Love supported by the Loved Ones

July 13, 2017

We are used to seeing beautiful young wives on the arms of older men. Rarely do we see a powerful young man choose an older woman as his life companion. That is why I, like many people, was charmed when I learnt that Emmanuel Macron, the new French President, has a wife who is 24 years older than him. They met when Emmanuel was 17 and still at school in Amiens; Brigitte Macron was his drama teacher.

The French are famously open minded when it comes to affairs of the heart, but this unusual love story raised quite a few eyebrows among the political classes. So much so that Macron felt obliged to explain and defend his love for Brigitte, telling the International Business Times that theirs was “a love often clandestine, often hidden, misunderstood by many before imposing itself”.

I imagine Macron has had to face down his family, the political establishment, the electorate of France and the curiosity of the world. To overcome such resistance and judgment, one can reasonably surmise they must be extraordinarily intelligent emotionally and committed to each other.  His reward: a devoted and loving partner who will most likely still be at his side long after the Presidency is a memory.

Recently I attended a beautiful wedding in London. After the bride and groom exchanged the vows, the priest asked all in attendance if we would support and uphold the couple in their marriage, now and for the years to come. We answered in unison: “We will.” At the end of the ceremony, the music, Here Comes The Sun by The Beatles played and we all cheered. Seeing this young couple beaming, so full of hope, promises and the conviction of their future happiness, I was moved to tears.
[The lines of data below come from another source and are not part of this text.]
/-- The step fails: no row of it counts, its sessions get a retry with the code (R253), the targets of its draft sessions go on without
them (R260). Its events and poison are those its kernel ended with, or those of the cores so far (R252). -/
def failStep (p : Nat) (code : Code) (s : State) : State :=
  match (getPart s p).step with
  | none => s
  | some st =>
    let ks := (getPart s p).kernel.map (·.cores)
    let evs := if st.ended then st.events
      else (List.range 4).map (fun q => orEv (((ks.getD []).map (fun n => (getEng (getCore s n) q).events))))
    let pos := if st.ended then st.poison
      else (List.range 4).map (fun q => (ks.getD []).any (fun n => (getEng (getCore s n) q).poison))
    let r : StepRec := { no := st.no, code := code, events := evs, poison := pos, rows := rowsOf st.entries, posted := st.posted,
                         tLaunch := st.tLaunch, tEnd := s.ftime }
    let ev := eventsFor st.entries evs
    let s1 := settleDrafts st.entries (modPart p (fun pt => addStepRec r { pt with step := none }) s)
    let s2 := st.entries.foldl (fun t e =>
      if e.draftFor.isSome then draftFails e.sess t else retryReqEv (ev e.sess) e.sess code t) s1
    loseSessionsEv ev p (doCancels ev p s2)

/-! ### Launching a step (R250, R251) -/

/-- Poison in the working state of a partition's steps fails the step that it touches with retries; the Dispatcher then writes that
state anew (12 R337; log entry 128). -/
def workFails (p : Nat) (s : State) : State := rewriteReserve (inWork p) (failStep p 0x4120 s)

/-- The step built is launched with its Timetable. -/
def launchStep (p : Nat) (es : List Entry) (s : State) : State :=
  let no := (getPart s p).stepNo
  let (s1, hdr) := writeTimetable p no es s
  match imageOf (getPart s1 p) with
  | none => s1
  | some img =>
    let s2 := modPart p (fun pt => { pt with stepNo := no + 1, step := some { no := no, entries := es, tLaunch := s.ftime } }) s1
    if workSick s2 p then workFails p s2 else launchKernel p img hdr false 0 0xFF s2

/-- STEP_LAUNCH. -/
def stepLaunch (p : Nat) (s : State) : State :=
  if !canLaunch s p then s
  else
    let s0 := queueDrafts p (readForStep p s)
    let (s1, b) := (candidates s0 p).foldl (fun acc n => considerOne p n acc) (s0, {})
    if b.entries.isEmpty then s1 else launchStep p (withRows 0 (sortBy entryLe b.entries)) s1

def execStepLaunch (p : Nat) (s : State) : Host.Outcome State Fault Refusal := onPart p (.next (stepLaunch p s))

/-! ### The end of a kernel (R251) -/

/-- Rows committed in a session: KEEP follows where it was level (08 R210). -/
def commitRows (k : Nat) (x : Sess) : Sess :=
  { x with committed := x.committed + k, keep := if x.keep = x.committed then x.keep + k else x.keep }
In many ways, marriage is the spiritual agreement the couple formed not only with each other, but also with their families, communities and societies—whose conscious or unconscious support and acceptance helps to provide a safe space for the marriage to grow and prosper.

Without such support and acceptance from the community, relationships and marriages often struggle or even collapse. Lord Alfred Douglas described “the love that dare not speak its name”, and same sex relationships in the past rarely lasted long due to society’s judgment. We all know what happened to Oscar Wilde, Douglas’s lover.

I recall attending an event shortly after same sex marriage became legalised in UK. The comedian Graham Norton, who was master of ceremonies, asked those who had finally married their same sex partners how long they had been together. I was truly surprised by their responses. They had all been waiting for many years, one couple even for 50 years, to formally and legally declare to the world their love and commitment to each other.

At the end of the day, a deep, loving relationship, based on loyalty and friendship is surely what we strive for. Old and young, black and white, rich and poor, Christian and Muslim, gay or straight – these differences are not what define us, nor do they determine our happiness with another.

While we may not need others’ permission or approval to love, every successful relationship and marriage owes to the community a debt of gratitude for support and acceptance, spoken or unspoken.